Clarification of Tier 2 Argument Buffer limits

Apple documentation states about Tier 2 Argument Buffer hardware capability

The maximum per-app resources available at any given time are: 500,000 buffers or textures

What does it mean exactly? Does this number refer to the maximal count of attachment points (e.g. unique indices) across all bound argument buffers, the maximal count of only bound resources across the argument buffers (e.g. when using dynamic indexing and sparsely binding resources) or the number of resource objects that the application can create and manage at a given time?

Prompted by some discussions in the community I decided to run some tests and was surprised to discover that I could bind many millions buffer attachments to a single argument buffer in a Metal shader on my M1 Max laptop, way in excess of the quoted 500,000 limit. Is that just undefined behaviour that one should not rely on or does "500,000" refer to something else instead of the number of attachment points?

Hope that someone from Apple Gpu team can clarify this. If this is not the correct venue for this question, please tell me where I can send my inquiry.

Accepted Reply

This limit refers to the number of separate buffers a shader or kernel can access in a single draw or dispatch. 500,000 is basically code for "more than you will ever need".

I expect that if your kernel/shader accesses more than 500,000 separate allocations in a single draw or dispatch, you will likely hit some pretty significant performance limitations. Having millions of buffers in a single argument buffer shouldn't have any real performance effects, accessing so many buffers would though.

Replies

This limit refers to the number of separate buffers a shader or kernel can access in a single draw or dispatch. 500,000 is basically code for "more than you will ever need".

I expect that if your kernel/shader accesses more than 500,000 separate allocations in a single draw or dispatch, you will likely hit some pretty significant performance limitations. Having millions of buffers in a single argument buffer shouldn't have any real performance effects, accessing so many buffers would though.

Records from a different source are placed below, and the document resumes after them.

-- setCtx

@[simp] theorem setCtx_pending (s : State) (c : Nat) (x : Ctx) : (setCtx s c x).pending = s.pending := rfl
@[simp] theorem setCtx_freeCtr (s : State) (c : Nat) (x : Ctx) : (setCtx s c x).freeCtr = s.freeCtr := rfl
@[simp] theorem setCtx_lt (s : State) (c : Nat) (x : Ctx) : (setCtx s c x).lt = s.lt := rfl
@[simp] theorem setCtx_regs (s : State) (c : Nat) (x : Ctx) : (setCtx s c x).regs = s.regs := rfl
@[simp] theorem setCtx_latch64 (s : State) (c : Nat) (x : Ctx) : (setCtx s c x).latch64 = s.latch64 := rfl
@[simp] theorem setCtx_parts (s : State) (c : Nat) (x : Ctx) : (setCtx s c x).parts = s.parts := rfl
@[simp] theorem setCtx_tiles (s : State) (c : Nat) (x : Ctx) : (setCtx s c x).tiles = s.tiles := rfl
@[simp] theorem setCtx_be (s : State) (c : Nat) (x : Ctx) : (setCtx s c x).be = s.be := rfl
@[simp] theorem setCtx_rings (s : State) (c : Nat) (x : Ctx) : (setCtx s c x).rings = s.rings := rfl
@[simp] theorem setCtx_journal (s : State) (c : Nat) (x : Ctx) : (setCtx s c x).journal = s.journal := rfl
@[simp] theorem setCtx_waiting (s : State) (c : Nat) (x : Ctx) : (setCtx s c x).waiting = s.waiting := rfl
@[simp] theorem setCtx_serveNext (s : State) (c : Nat) (x : Ctx) : (setCtx s c x).serveNext = s.serveNext := rfl
@[simp] theorem setCtx_host (s : State) (c : Nat) (x : Ctx) : (setCtx s c x).host = s.host := rfl
@[simp] theorem setCtx_mailbox (s : State) (c : Nat) (x : Ctx) : (setCtx s c x).mailbox = s.mailbox := rfl
@[simp] theorem setCtx_bme (s : State) (c : Nat) (x : Ctx) : (setCtx s c x).bme = s.bme := rfl
@[simp] theorem setCtx_nibs (s : State) (c : Nat) (x : Ctx) : (setCtx s c x).nibs = s.nibs := rfl
@[simp] theorem setCtx_links (s : State) (c : Nat) (x : Ctx) : (setCtx s c x).links = s.links := rfl
@[simp] theorem setCtx_dports (s : State) (c : Nat) (x : Ctx) : (setCtx s c x).dports = s.dports := rfl
@[simp] theorem setCtx_eths (s : State) (c : Nat) (x : Ctx) : (setCtx s c x).eths = s.eths := rfl
@[simp] theorem setCtx_partners (s : State) (c : Nat) (x : Ctx) : (setCtx s c x).partners = s.partners := rfl
@[simp] theorem setCtx_tu (s : State) (c : Nat) (x : Ctx) : (setCtx s c x).tu = s.tu := rfl
@[simp] theorem setCtx_mem (s : State) (c : Nat) (x : Ctx) : (setCtx s c x).mem = s.mem := rfl
@[simp] theorem setCtx_rst (s : State) (c : Nat) (x : Ctx) : (setCtx s c x).rst = s.rst := rfl
@[simp] theorem setCtx_pwr (s : State) (c : Nat) (x : Ctx) : (setCtx s c x).pwr = s.pwr := rfl
@[simp] theorem setCtx_fuse (s : State) (c : Nat) (x : Ctx) : (setCtx s c x).fuse = s.fuse := rfl
@[simp] theorem setCtx_flash (s : State) (c : Nat) (x : Ctx) : (setCtx s c x).flash = s.flash := rfl
@[simp] theorem setCtx_hmk (s : State) (c : Nat) (x : Ctx) : (setCtx s c x).hmk = s.hmk := rfl
@[simp] theorem setCtx_blt (s : State) (c : Nat) (x : Ctx) : (setCtx s c x).blt = s.blt := rfl
@[simp] theorem setCtx_anl (s : State) (c : Nat) (x : Ctx) : (setCtx s c x).anl = s.anl := rfl
@[simp] theorem setCtx_assay (s : State) (c : Nat) (x : Ctx) : (setCtx s c x).assay = s.assay := rfl

-- setRing

@[simp] theorem setRing_pending (s : State) (c r : Nat) (x : Ring) : (setRing s c r x).pending = s.pending := rfl
@[simp] theorem setRing_freeCtr (s : State) (c r : Nat) (x : Ring) : (setRing s c r x).freeCtr = s.freeCtr := rfl
@[simp] theorem setRing_lt (s : State) (c r : Nat) (x : Ring) : (setRing s c r x).lt = s.lt := rfl
@[simp] theorem setRing_regs (s : State) (c r : Nat) (x : Ring) : (setRing s c r x).regs = s.regs := rfl
@[simp] theorem setRing_latch64 (s : State) (c r : Nat) (x : Ring) : (setRing s c r x).latch64 = s.latch64 := rfl
@[simp] theorem setRing_parts (s : State) (c r : Nat) (x : Ring) : (setRing s c r x).parts = s.parts := rfl
@[simp] theorem setRing_tiles (s : State) (c r : Nat) (x : Ring) : (setRing s c r x).tiles = s.tiles := rfl
@[simp] theorem setRing_be (s : State) (c r : Nat) (x : Ring) : (setRing s c r x).be = s.be := rfl
@[simp] theorem setRing_ctxs (s : State) (c r : Nat) (x : Ring) : (setRing s c r x).ctxs = s.ctxs := rfl
@[simp] theorem setRing_journal (s : State) (c r : Nat) (x : Ring) : (setRing s c r x).journal = s.journal := rfl
@[simp] theorem setRing_waiting (s : State) (c r : Nat) (x : Ring) : (setRing s c r x).waiting = s.waiting := rfl
@[simp] theorem setRing_serveNext (s : State) (c r : Nat) (x : Ring) : (setRing s c r x).serveNext = s.serveNext := rfl
@[simp] theorem setRing_host (s : State) (c r : Nat) (x : Ring) : (setRing s c r x).host = s.host := rfl
@[simp] theorem setRing_mailbox (s : State) (c r : Nat) (x : Ring) : (setRing s c r x).mailbox = s.mailbox := rfl
@[simp] theorem setRing_bme (s : State) (c r : Nat) (x : Ring) : (setRing s c r x).bme = s.bme := rfl
@[simp] theorem setRing_nibs (s : State) (c r : Nat) (x : Ring) : (setRing s c r x).nibs = s.nibs := rfl
@[simp] theorem setRing_links (s : State) (c r : Nat) (x : Ring) : (setRing s c r x).links = s.links := rfl
@[simp] theorem setRing_dports (s : State) (c r : Nat) (x : Ring) : (setRing s c r x).dports = s.dports := rfl
@[simp] theorem setRing_eths (s : State) (c r : Nat) (x : Ring) : (setRing s c r x).eths = s.eths := rfl
@[simp] theorem setRing_partners (s : State) (c r : Nat) (x : Ring) : (setRing s c r x).partners = s.partners := rfl
@[simp] theorem setRing_tu (s : State) (c r : Nat) (x : Ring) : (setRing s c r x).tu = s.tu := rfl
@[simp] theorem setRing_mem (s : State) (c r : Nat) (x : Ring) : (setRing s c r x).mem = s.mem := rfl
@[simp] theorem setRing_rst (s : State) (c r : Nat) (x : Ring) : (setRing s c r x).rst = s.rst := rfl
@[simp] theorem setRing_pwr (s : State) (c r : Nat) (x : Ring) : (setRing s c r x).pwr = s.pwr := rfl
@[simp] theorem setRing_fuse (s : State) (c r : Nat) (x : Ring) : (setRing s c r x).fuse = s.fuse := rfl
@[simp] theorem setRing_flash (s : State) (c r : Nat) (x : Ring) : (setRing s c r x).flash = s.flash := rfl
@[simp] theorem setRing_hmk (s : State) (c r : Nat) (x : Ring) : (setRing s c r x).hmk = s.hmk := rfl
@[simp] theorem setRing_blt (s : State) (c r : Nat) (x : Ring) : (setRing s c r x).blt = s.blt := rfl
@[simp] theorem setRing_anl (s : State) (c r : Nat) (x : Ring) : (setRing s c r x).anl = s.anl := rfl
@[simp] theorem setRing_assay (s : State) (c r : Nat) (x : Ring) : (setRing s c r x).assay = s.assay := rfl
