theorem servoStep_spec (s : State) (e : Int) :
    (servoStep s e).tu.unsteered = s.tu.unsteered ∧ (servoStep s e).tu.integ = nextInteg s e
      ∧ (servoStep s e).tu.incr = BitVec.ofInt 40 (nextIncr s (nextInteg s e) e) ∧ (servoStep s e).tu.refused = 0
      ∧ (servoStep s e).tu.st ≠ .stepPending := by
  obtain ⟨st, cause, n, htu, hst⟩ := readyToSteer_tu s e
  obtain ⟨st', cause', n', hlock, hst'⟩ := trackLock_tu (steeredTold (readyToSteer s e) e) e
  have hregs := sameRegs_readyToSteer s e
  have hinteg : nextInteg (readyToSteer s e) e = nextInteg s e := by
    unfold nextInteg
    rw [hregs.tu, htu]
  have hincr (i : Int) : nextIncr (readyToSteer s e) i e = nextIncr s i e := by
    unfold nextIncr
    rw [hregs.tu]
  rw [steeredTold_tu, steered, modTu, hinteg, hincr, htu] at hlock hst'
  rw [servoStep_eq, hlock]
  exact ⟨rfl, rfl, rfl, rfl, hst' hst⟩

/-- With a tracking servo a measurement is refused or steers. -/
theorem measureOffset_tracking {s : State} (h : tracking s) (e : Int) :
    measureOffset s e = if jumpFails s e then refuseJump s e else servoStep s e := by
  have hhold : s.tu.st ≠ .holdover := by rintro hst; rcases h with h | h | h <;> cases hst.symm.trans h
  have hfree : s.tu.st ≠ .freerun := by rintro hst; rcases h with h | h | h <;> cases hst.symm.trans h
  exact (if_neg hhold).trans (if_neg hfree)

/-- The part of the servo's state the rule of R416 reads. -/
def TimeUnit.ruled (u : TimeUnit) : ServoState × BitVec 40 × Int × Nat × BitVec 16 := (u.st, u.incr, u.integ, u.refused, u.stepNext)

/-- A measurement of a tracking servo follows R416's rule, read in any state with its registers and servo. -/
theorem measureOffset_rule {r s : State} (h : tracking r) (hregs : SameRegs r s) (htu : s.tu.ruled = r.tu.ruled) (e : Int) :
    servoRule r (measureOffset s e) e ∧ (measureOffset s e).tu.unsteered = s.tu.unsteered := by
  simp only [TimeUnit.ruled, Prod.mk.injEq] at htu
  obtain ⟨hst, hincr, hinteg, hrefused, hnext⟩ := htu
  rw [measureOffset_tracking (s := s) (by unfold tracking; rwa [hst]), hregs.jumpFails]
  by_cases hjump : jumpFails r e = true
  · obtain ⟨hkeep, hinteg', hrefused', hfew, hmany⟩ := refuseJump_spec s e
    rw [if_pos hjump]
    rw [hinteg] at hinteg'
    rw [hrefused] at hrefused' hfew hmany
    rw [hregs.tu, hst, hincr] at hfew
    rw [hregs.tu, hnext, holdIncr, hinteg] at hmany
    refine ⟨⟨fun hno => ?_, fun _ => ⟨hinteg', hrefused', hfew, hmany⟩⟩, hkeep⟩
    rw [hjump] at hno
    cases hno
  · obtain ⟨hkeep, hinteg', hincr', hrefused', hst'⟩ := servoStep_spec s e
    rw [if_neg hjump]
    refine ⟨⟨fun _ => ⟨?_, ?_, hrefused', hst'⟩, fun hyes => ?_⟩, hkeep⟩
    · rw [hinteg', nextInteg, hregs.tu, hinteg]
      rfl
    · rw [hincr', hinteg', nextIncr, hregs.tu, Int.add_sub_assoc]
      rfl
    · exact (hjump hyes).elim
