-- ==== Sys2Proof/Machine/Swap.lean ====
section
/-! DEFINITION. The endian word-swapper (42_swap.md). An item is one sample. -/

namespace Sys2Proof.Machine

/-- A pass-through swap checks its buffer and accesses nothing (R151, R154). -/
def passThrough (d : Depth) : Work := ⟨d, 0, 0, fun _ => []⟩

/-- `SWAP.16` on `N = W * H` samples (R152). -/
def swap16Work (o : Op) : Work := ⟨.d16, o.bufferBytes .d16, o.W * o.H, fun i => [.swap2 (o.B + 2 * i)]⟩

/-- `SWAP.32` on `N = W * H` samples (R153). -/
def swap32Work (o : Op) : Work := ⟨.d32, o.bufferBytes .d32, o.W * o.H, fun i => [.swap4 (o.B + 4 * i)]⟩

/-- `SWAP.1` (R154). -/
def execSwap1 (s : State) : Answer State := .next (s.runWork (passThrough .d1))

/-- `SWAP.8` (R151). -/
def execSwap8 (s : State) : Answer State := .next (s.runWork (passThrough .d8))

/-- `SWAP.16` (R152). -/
def execSwap16 (s : State) : Answer State := .next (s.runWork (swap16Work s.op))

/-- `SWAP.32` (R153). -/
def execSwap32 (s : State) : Answer State := .next (s.runWork (swap32Work s.op))

end Sys2Proof.Machine
end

Thanks for the clarification! The origin of the question is because some members of the community claim that Metal cannot effectively emulate Vulkan or DX12 binding model since DX12 guarantees that you can have at least a million attachment points. This has apparently prompted a popular programming technique in DX12 world where one would just allocate a million attachment points for textures and then use dynamic indexing to pick the relevant one's. There were concerns that you can't do it with Metal (in the context of frameworks such as MoltenVK), but it seems like you indeed can.